Records from a dataset
-- ==== Sys2Proof/Laws/Issue.lean ====
section
/-! SUPPORT. Reads of cores, slots and clusters after their writes; what issuing an instruction can do; and what retiring, stalling and
taking a fault leave. -/

namespace Sys2Proof.Machine

/-! ### Cores, slots, clusters, launches -/

@[simp] theorem State.core_setCore (s : State) (c : Nat) (k : Core) : (s.setCore c k).core c = k := by simp [State.core]
theorem State.core_setCore_ne (s : State) {c d : Nat} (k : Core) (h : d ≠ c) : (s.setCore c k).core d = s.core d := by
  simp [State.core, Tab.get_set_ne, h]
@[simp] theorem State.setCore_setCore (s : State) (c : Nat) (k j : Core) : (s.setCore c k).setCore c j = s.setCore c j := by
  simp [State.setCore]
@[simp] theorem Core.slot_setSlot (k : Core) (n : Nat) (x : Slot) : (k.setSlot n x).slot n = x := by simp [Core.slot]
theorem Core.slot_setSlot_ne (k : Core) {n m : Nat} (x : Slot) (h : m ≠ n) : (k.setSlot n x).slot m = k.slot m := by
  simp [Core.slot, Tab.get_set_ne, h]
@[simp] theorem Core.setSlot_setSlot (k : Core) (n : Nat) (x y : Slot) : (k.setSlot n x).setSlot n y = k.setSlot n y := by
  simp [Core.setSlot]
@[simp] theorem State.cluster_setCluster (s : State) (c : Nat) (k : Cluster) : (s.setCluster c k).cluster c = k := by simp [State.cluster]
theorem State.cluster_setCluster_ne (s : State) {c d : Nat} (k : Cluster) (h : d ≠ c) : (s.setCluster c k).cluster d = s.cluster d := by
  simp [State.cluster, Tab.get_set_ne, h]
@[simp] theorem State.launch?_setLaunch (s : State) (l : Nat) (x : Launch) : (s.setLaunch l x).launch? l = some x := by simp [State.launch?]
theorem State.launch?_setLaunch_ne (s : State) {l m : Nat} (x : Launch) (h : m ≠ l) : (s.setLaunch l x).launch? m = s.launch? m := by
  simp [State.launch?, Tab.find_set_ne, h]

@[simp] theorem State.here_setHere (s : State) (k : Core) : (s.setHere k).here = k := by simp [State.here, State.setHere]
@[simp] theorem State.cur_setHere (s : State) (k : Core) : (s.setHere k).cur = s.cur := rfl
@[simp] theorem State.curSlot_setHere (s : State) (k : Core) : (s.setHere k).curSlot = s.curSlot := rfl
@[simp] theorem State.me_setMe (s : State) (x : Slot) : (s.setMe x).me = x := by simp [State.me, State.setMe, State.setSlot, State.slot]
@[simp] theorem State.me_setHere (s : State) (k : Core) : (s.setHere k).me = k.slot s.curSlot := by
  simp [State.me, State.slot, State.setHere]
@[simp] theorem State.here_setMe (s : State) (x : Slot) : (s.setMe x).here = s.here.setSlot s.curSlot x := by
  simp [State.here, State.setMe, State.setSlot]
theorem State.setMe_eq (s : State) (x : Slot) : s.setMe x = s.setHere (s.here.setSlot s.curSlot x) := rfl
theorem State.me_eq (s : State) : s.me = s.here.slot s.curSlot := rfl

/-! ### Issue -/

/-- An instruction that passes its checks and its guard does what its body answers. -/
theorem State.issue_run (s : State) (op : Nat) (f : Fields) (body : State → Res After) (h : s.preCheck op f = none) (g : s.me.guard f = true)
    (q : s.pushBlocked op f = none) : s.issue op f body = .next (s.settle (body s)) := by simp [State.issue, h, g, q]
/-- Where its destination is a port that is full, it stalls. -/
theorem State.issue_blocked (s : State) (op : Nat) (f : Fields) (body : State → Res After) {w : Stall} (h : s.preCheck op f = none)
    (g : s.me.guard f = true) (q : s.pushBlocked op f = some w) : s.issue op f body = .next (s.stallMe w) := by simp [State.issue, h, g, q]
/-- A failed check is an exact fault. -/
theorem State.issue_fault (s : State) (op : Nat) (f : Fields) (body : State → Res After) {c : Nat} {v a : Word} (h : s.preCheck op f = some (c, v, a)) :
    s.issue op f body = .next (s.takeExact c v a) := by simp [State.issue, h]
/-- A guard that does not hold annuls the instruction. -/
theorem State.issue_annul (s : State) (op : Nat) (f : Fields) (body : State → Res After) (h : s.preCheck op f = none) (g : s.me.guard f = false) :
    s.issue op f body = .next (s.setHere (s.here.bump 0x0D 1)).retire := by simp [State.issue, h, g]

/-! ### Counters -/

@[simp] theorem Core.bump_slots (k : Core) (e n : Nat) : (k.bump e n).slots = k.slots := rfl
@[simp] theorem Core.bump_slot (k : Core) (e n m : Nat) : (k.bump e n).slot m = k.slot m := rfl
@[simp] theorem Core.issued_slots (k : Core) : k.issued.slots = k.slots := rfl
@[simp] theorem Core.issued_slot (k : Core) (m : Nat) : k.issued.slot m = k.slot m := rfl
/-- Counting changes counters only. -/
theorem Core.bump_eq (k : Core) (e n : Nat) : k.bump e n = { k with perf := (k.bump e n).perf } := rfl
theorem Core.issued_eq (k : Core) : k.issued = { k with perf := k.issued.perf } := rfl

/-! ### Retiring -/

/-- Retiring moves the pc and counts, and changes no other part of the issuing slot. -/
@[simp] theorem State.me_retireTo (s : State) (pc : Word) : (s.retireTo pc).me = { s.me with pc := pc, count := s.me.count + 1, met := none, spilling := false } := by
  simp [State.retireTo, State.me_eq]
@[simp] theorem State.me_retire (s : State) : s.retire.me = { s.me with pc := s.me.pc + 12, count := s.me.count + 1, met := none, spilling := false } := by
  simp [State.retire]
theorem State.retireTo_rest (s : State) (pc : Word) : s.retireTo pc = { s with cores := (s.retireTo pc).cores } := rfl
theorem State.retireTo_core (s : State) (pc : Word) {c : Nat} (h : c ≠ s.cur) : (s.retireTo pc).core c = s.core c :=
  State.core_setCore_ne s _ h
theorem State.retireTo_here (s : State) (pc : Word) :
    (s.retireTo pc).here = { s.here with slots := (s.retireTo pc).here.slots, perf := (s.retireTo pc).here.perf } := by
  unfold State.retireTo
  rw [State.here_setHere]
  generalize s.here = k
  rfl
theorem State.retireTo_slot (s : State) (pc : Word) {n : Nat} (h : n ≠ s.curSlot) : (s.retireTo pc).slot s.cur n = s.slot s.cur n := by
  simp [State.retireTo, State.slot, State.setHere, Core.slot_setSlot_ne, h, State.here]

/-! ### What a body answers -/

@[simp] theorem State.settle_seq (s s' : State) : s.settle (.ok (.seq s')) = s'.retire := rfl
@[simp] theorem State.settle_goto (s s' : State) (pc : Word) : s.settle (.ok (.goto s' pc)) = s'.retireTo pc := rfl
@[simp] theorem State.settle_gone (s s' : State) : s.settle (.ok (.gone s')) = s' := rfl
@[simp] theorem State.settle_trap (s : State) (c : Nat) (v a : Word) : s.settle (.error (.trap c v a)) = s.takeExact c v a := rfl
@[simp] theorem State.settle_stall (s : State) (w : Stall) : s.settle (.error (.stall w)) = s.stallMe w := rfl

/-! ### Registers -/

@[simp] theorem Slot.readG_zero (x : Slot) : x.readG 0 = 0 := rfl
@[simp] theorem Slot.writeG_zero (x : Slot) (y : Word) : x.writeG 0 y = x := rfl
@[simp] theorem Slot.readP_zero (x : Slot) : x.readP 0 = true := rfl
@[simp] theorem Slot.readW_zero (x : Slot) : x.readW 0 = BitVec.allOnes 64 := rfl
theorem Slot.readG_writeG (x : Slot) (n m : BitVec 5) (y : Word) (h : n ≠ 0) : (x.writeG n y).readG m = if m = n then y else x.readG m := by
  unfold Slot.readG Slot.writeG
  rw [if_neg h]
  by_cases hm : m = n
  · subst hm; rw [if_neg h, if_pos rfl]; simp
  · rw [if_neg hm]
    split
    · rfl
    · have : n.toNat ≠ m.toNat := fun e => hm (BitVec.eq_of_toNat_eq e.symm)
      simp [Vector.getElem_set_ne, this]
theorem Slot.readV_writeV (x : Slot) (n m : BitVec 5) (y : Line) : (x.writeV n y).readV m = if m = n then y else x.readV m := by
  unfold Slot.readV Slot.writeV
  by_cases hm : m = n
  · subst hm; rw [if_pos rfl]; simp
  · rw [if_neg hm]
    have : n.toNat ≠ m.toNat := fun e => hm (BitVec.eq_of_toNat_eq e.symm)
    simp [Vector.getElem_set_ne, this]

/-! ### Operands -/

@[simp] theorem State.src_g (s : State) (n : BitVec 5) : s.src (.g n) = .ok (s.me.readG n, s) := rfl
@[simp] theorem State.src_imm (s : State) (x : BitVec 17) : s.src (.imm x) = .ok (x.signExtend 64, s) := rfl
@[simp] theorem State.src_none (s : State) : s.src .none = .ok (0, s) := rfl
@[simp] theorem State.src_port (s : State) (n : BitVec 3) : s.src (.port n) = s.pop n.toNat := rfl
@[simp] theorem State.dst_g (s : State) (n : BitVec 5) (x : Word) : s.dst (.g n) x = .ok (s.setMe (s.me.writeG n x)) := rfl
@[simp] theorem State.dst_port (s : State) (n : BitVec 3) (x : Word) : s.dst (.port n) x = s.push n.toNat x := rfl

end Sys2Proof.Machine
end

▸ **Work to complete**
Only the lines above starting with the one with "simp [State.launch?, Tab.find_set_ne, h]" and going through the one with "body answers. -/" are to be copied, word for word and with both ends kept.

▸ **Output for this task**
  simp [State.launch?, Tab.find_set_ne, h]

@[simp] theorem State.here_setHere (s : State) (k : Core) : (s.setHere k).here = k := by simp [State.here, State.setHere]
@[simp] theorem State.cur_setHere (s : State) (k : Core) : (s.setHere k).cur = s.cur := rfl
@[simp] theorem State.curSlot_setHere (s : State) (k : Core) : (s.setHere k).curSlot = s.curSlot := rfl
@[simp] theorem State.me_setMe (s : State) (x : Slot) : (s.setMe x).me = x := by simp [State.me, State.setMe, State.setSlot, State.slot]
@[simp] theorem State.me_setHere (s : State) (k : Core) : (s.setHere k).me = k.slot s.curSlot := by
  simp [State.me, State.slot, State.setHere]
@[simp] theorem State.here_setMe (s : State) (x : Slot) : (s.setMe x).here = s.here.setSlot s.curSlot x := by
  simp [State.here, State.setMe, State.setSlot]
theorem State.setMe_eq (s : State) (x : Slot) : s.setMe x = s.setHere (s.here.setSlot s.curSlot x) := rfl
theorem State.me_eq (s : State) : s.me = s.here.slot s.curSlot := rfl

/-! ### Issue -/

/-- An instruction that passes its checks and its guard does what its body answers. -/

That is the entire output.